[Your task]: Return, word for word, only the lines of the data below that lie between the line with "in flight. -/" and the line with "once what they", those two lines included.

.....

/-- A matrix operation may take effect. -/
def State.matrixReady (s : State) (o : Op) (m : MatOp) : Bool := s.readyAfter o m []

/-! ## Taking effect -/





/-- Write bytes to a team's scratchpad, as poisoned ones when marked (R307, R312). -/
def Team.spadWrite (t : Team) (off : Nat) (bs : List Byte) (bad : Bool) : Team :=
  let m := t.spad.write (piecesOfBytes off bs)
  { t with spad := if bad then m.poisonRange off bs.length else m }

/-- Flags delivered to all 32 lanes (R305). -/
def Gang.raiseAll (g : Gang) (f : Byte) : Gang := g.raise fun _ => f

/-- MRD's value in lane `l`: its cells, raw or converted, and the flags of the conversions (R309). -/
def MatOp.mrdLane (m : MatOp) (a : Acc) (first c : Nat) (conv : Bool) (l : Nat) : Word × Byte :=
  let e := 8 / c
  let r (j : Nat) : Rounded :=
    let v := a.cell (regionCell m.shape (first + l * e + j))
    if conv then m.convertCell v (m.laneMode j l) else (v, fNone)
  (packElems (64 / e) fun j => (r j).1, (List.range e).foldl (fun b j => b ||| (r j).2) fNone)

/-- What a matrix operation does when it completes (R304 to R314).  MRD of a marked accumulator sets no flag. (Log entry 79, DESIGN
CHOICE.) -/
def State.matrixEffect (s : State) (o : Op) (m : MatOp) : State :=
  let t := s.team o.team
  let a := t.accOf m.acc
  let g := s.gang o.gang
  match m.kind with
  | .mma accum =>
    let r := m.product accum t.spad a
    let cells := r.1.toArray
    let bad := m.ranges.any fun x => t.spad.poisoned x.1 x.2
    let a1 := a.withRegion m.shape fun x => cells.getD x 0
    (s.setTeam o.team (t.setAcc m.acc { a1 with mark := a.mark || bad })).setGang o.gang (g.raiseAll r.2)
  | .mld =>
    let bad := t.spad.poisoned m.offA (4 * regionCells m.shape)
    let a1 := a.withRegion m.shape fun x => t.spad.value (m.offA + 4 * x) 4
    s.setTeam o.team (t.setAcc m.acc { a1 with mark := if bad then true else if m.shape = 3 then a.mark else false })
  | .mzero =>
    let a1 := a.withRegion m.shape fun _ => 0
    s.setTeam o.team (t.setAcc m.acc { a1 with mark := if m.shape = 3 then a.mark else false })
  | .mst c conv =>
    let rs := (List.range (regionCells m.shape)).map fun x =>
      if conv then m.convertCell (a.cell (regionCell m.shape x)) (m.cellMode x) else (a.cell (regionCell m.shape x), fNone)
    let fl := rs.foldl (fun (b : Byte) r => b ||| r.2) fNone
    (s.setTeam o.team (t.spadWrite m.offA (rs.flatMap fun r => bytesOfNat c r.1) a.mark)).setGang o.gang (g.raiseAll fl)
  | .mrd d e first c conv =>
    let v (l : Nat) : Slot :=
      if a.mark then { val := Config.freeValue s.freeCtr, mark := some 0 } else { val := (m.mrdLane a first c conv l).1 }
    let fl (l : Nat) : Byte := if conv && !a.mark && inSet e l then (m.mrdLane a first c conv l).2 else fNone
    let g1 := if d < 96 then g.setV d ((g.vreg d).merge e v) else g
    { s with freeCtr := s.freeCtr + 1 }.setGang o.gang (g1.raise fl)
  | .qmax d =>
    let bad := t.spad.poisoned m.offA (4096 * m.sourceBytes)
    let r := m.maxima t.spad
    let out : VReg := if bad then .p (Vector.replicate 32 { val := Config.freeValue s.freeCtr, mark := some 0 }) else .u r.2.1
    let g1 := if d < 96 then g.setV d out else g
    ({ s with freeCtr := s.freeCtr + 1 }.setTeam o.team (t.spadWrite m.offB (r.1.flatMap (bytesOfNat 4)) bad)).setGang o.gang
      (g1.raiseAll r.2.2)
  | .qcvt =>
    let bad := t.spad.poisoned m.offA (4096 * m.sourceBytes)
    let r := m.quantised t.spad
    (s.setTeam o.team (t.spadWrite m.offB r.1 bad)).setGang o.gang (g.raiseAll r.2)

/-! ## Two unordered operations (R316) -/

/-- The operation writes accumulators, in its shape's region (R307). -/
def MatKind.writesAcc : MatKind → Bool
  | .mma _ | .mld | .mzero => true
  | _ => false
/-- The operation writes cell `i` of accumulator `k`; cell 4096 stands for the accumulator's mark. -/
def MatOp.writesCell (m : MatOp) (k i : Nat) : Bool :=
  m.kind.writesAcc && m.acc == k && (i == 4096 || (decide (i / 64 < regionSide m.shape) && decide (i % 64 < regionSide m.shape)))
/-- The scratchpad range that an operation writes. -/
def MatOp.writesSpad (m : MatOp) : List (Nat × Nat) :=
  match m.kind with
  | .mst .. => m.ranges
  | .qmax _ | .qcvt => m.ranges.drop 1
  | _ => []
/-- Some range of one list overlaps some range of another. -/
def overlaps (l r : List (Nat × Nat)) : Bool := l.any fun x => r.any fun y => overlap x.1 x.2 y.1 y.2

/-- The operation writes bytes of an aligned 8-byte word of scratchpad. -/
def MatOp.writesWord (m : MatOp) (w : Nat) : Bool := overlaps m.writesSpad [(8 * w, 8)]

/-- Put an operation somewhere in an order, where free bits say, but before none that it is to come after. -/
def putIn (b : Nat → Bool) (after : Nat → Bool) (x : Nat) : Nat → List Nat → List Nat
  | _, [] => [x]
  | t, y :: r => if b t && !(y :: r).any after then x :: y :: r else y :: putIn b after x (t + 1) r

/-- The order of `n` operations at a place, chosen for that place alone by free bits, but for those that are ordered with each other:
`before i j` says that `i` comes before `j` (R315, R316). -/
def orderAt (before : Nat → Nat → Bool) (c : Nat → Bool) (place : Nat) : Nat → List Nat
  | 0 => []
  | n + 1 => putIn (fun t => c ((place * 64 + n) * 64 + t)) (fun y => before y n) n 0 (orderAt before c place n)

/-- The last of an order that writes a place, before one operation of it or of them all. -/
def lastWriter (l : List Nat) (writes : Nat → Bool) (stop : Option Nat) : Option Nat :=
  ((match stop with
    | some j => l.takeWhile fun x => x != j
    | none => l).filter writes).getLast?

/-- A team's matrix state as one of several operations finds it, or as they leave it: each cell and each aligned 8-byte word,
poison included, from the last operation before it in the order of that place (R316).  `outs` is what each operation leaves. -/
def Team.mix (t : Team) (ms : List MatOp) (outs : List Team) (order : Nat → List Nat) (stop : Option Nat) : Team :=
  let from_ (place : Nat) (writes : MatOp → Bool) : Option Team :=
    (lastWriter (order place) (fun j => (ms[j]?).any writes) stop).bind fun j => outs[j]?
  let accs := (List.range 8).filter fun k => ms.any fun m => m.writesCell k 4096
  let t1 := accs.foldl (fun (u : Team) k =>
    let src (i : Nat) : Acc := ((from_ (2 * (k * 8192 + i)) fun m => m.writesCell k i).getD t).accOf k
    u.setAcc k { cells := (List.range 4096).filterMap fun i =>
                   let v := tget (src i).cells i 0
                   if v = 0 then none else some (i, v)
                 mark := (src 4096).mark }) t
  let words := (ms.flatMap MatOp.writesSpad).flatMap fun r => (List.range (r.2 / 8)).map (r.1 / 8 + ·)
  { t1 with spad := words.foldl (fun m w => match from_ (2 * w + 1) fun m => m.writesWord w with
      | some u => (m.zero (8 * w) 8).overlay (u.spad.extract (8 * w) 8) 0 0
      | none => m) t.spad }

/-- What each of several operations leaves, when each finds what the others leave as the orders say. -/
def State.matrixRound (s : State) (l : List (Op × MatOp)) (tk : Nat) (order : Nat → List Nat) (outs : List Team) : List Team :=
  l.zipIdx.map fun x =>
    ((s.setTeam tk ((s.team tk).mix (l.map (·.2)) outs order (some x.2))).matrixEffect x.1.1 x.1.2).team tk

/-- Rounds until what the operations leave stands. -/
def State.matrixRounds (s : State) (l : List (Op × MatOp)) (tk : Nat) (order : Nat → List Nat) : Nat → List Team → List Team
  | 0, outs => outs
  | n + 1, outs =>
    let new := s.matrixRound l tk order outs
    if new = outs then outs else s.matrixRounds l tk order n new

/-- Operations of a team take effect together: every cell of an accumulator and every aligned 8-byte word of scratchpad has an order of
its own, chosen freely among those that keep R315's; an operation finds there what the last writer before it left, and the last writer of
all stands (R316).  Where orders would make a value depend on itself, the operations follow one another whole. (Log entry 12, DEDUCED.) -/
def State.matrixMeet (s : State) (l : List (Op × MatOp)) (tk : Nat) : State :=
  let c := Config.mixed (s.freeCtr + 1)
  let before (i j : Nat) : Bool := match l[i]?, l[j]? with
    | some p, some o => decide (p.1.id < o.1.id) && o.2.orderedWith p.2
    | _, _ => false
  let order (place : Nat) : List Nat := orderAt before c place l.length
  let t := s.team tk
  let ms := l.map (·.2)
  let s0 : State := { s with freeCtr := s.freeCtr + 2 }
  let outs := s.matrixRounds l tk order 8192 (l.map fun x => (s.matrixEffect x.1 x.2).team tk)
  if s.matrixRound l tk order outs = outs then
    (l.zipIdx.foldl (fun (st : State) x => (st.setTeam tk (t.mix ms outs order (some x.2))).matrixEffect x.1.1 x.1.2) s0).setTeam tk
      (t.mix ms outs order none)
  else (order 0).foldl (fun (st : State) j => match l[j]? with
    | some x => st.matrixEffect x.1 x.2
    | none => st) s0

/-- The other matrix operations of an operation's team in flight. -/
def State.partners (s : State) (o : Op) : List (Op × MatOp) :=
  s.ops.filterMap fun p => match p.kind with
    | .matrix q => if p.team == o.team && p.id != o.id then some (p, q) else none
    | _ => none

/-- The operations that take effect together with one about to complete: those of its partners that a free choice names, and that may
once what they are ordered after among them has. (Log entry 12, DEDUCED.) -/
def State.meets (s : State) (o : Op) : List (Op × MatOp) :=
  (s.partners o).foldl (fun l x =>
    if Config.mixed s.freeCtr ((o.id + x.1.id) ^ 2 + x.1.id) && s.readyAfter x.1 x.2 (o.id :: l.map (·.1.id)) then l ++ [x] else l) []

/-- An operation that has taken effect lets its flag go, and its core's need may fall (R408). -/
def State.retireMatrix (s : State) (o : Op) : State := ((s.detachOp o).dropOp o.id).noteMma o.core

/-- MATRIX_OP_COMPLETE (R316, R319): an operation that may take effect does, and lets its flag go; those that overlap it complete
with it. -/
def execMatrixOpComplete (op : Nat) (s : State) : Host.Outcome State Fault Refusal :=
  match s.op? op with
  | some o =>
    match o.kind with
    | .matrix m =>
      .next (if s.matrixReady o m then
        match s.meets o with
        | [] => (s.matrixEffect o m).retireMatrix o
        | l => (((o, m) :: l).map (·.1)).foldl State.retireMatrix (s.matrixMeet ((o, m) :: l) o.team)
      else s)
    | _ => .next s
  | none => .next s

end Sys2Proof.Machine
end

.....

[Your response]:
/-- The other matrix operations of an operation's team in flight. -/
def State.partners (s : State) (o : Op) : List (Op × MatOp) :=
  s.ops.filterMap fun p => match p.kind with
    | .matrix q => if p.team == o.team && p.id != o.id then some (p, q) else none
    | _ => none

/-- The operations that take effect together with one about to complete: those of its partners that a free choice names, and that may
once what they are ordered after among them has. (Log entry 12, DEDUCED.) -/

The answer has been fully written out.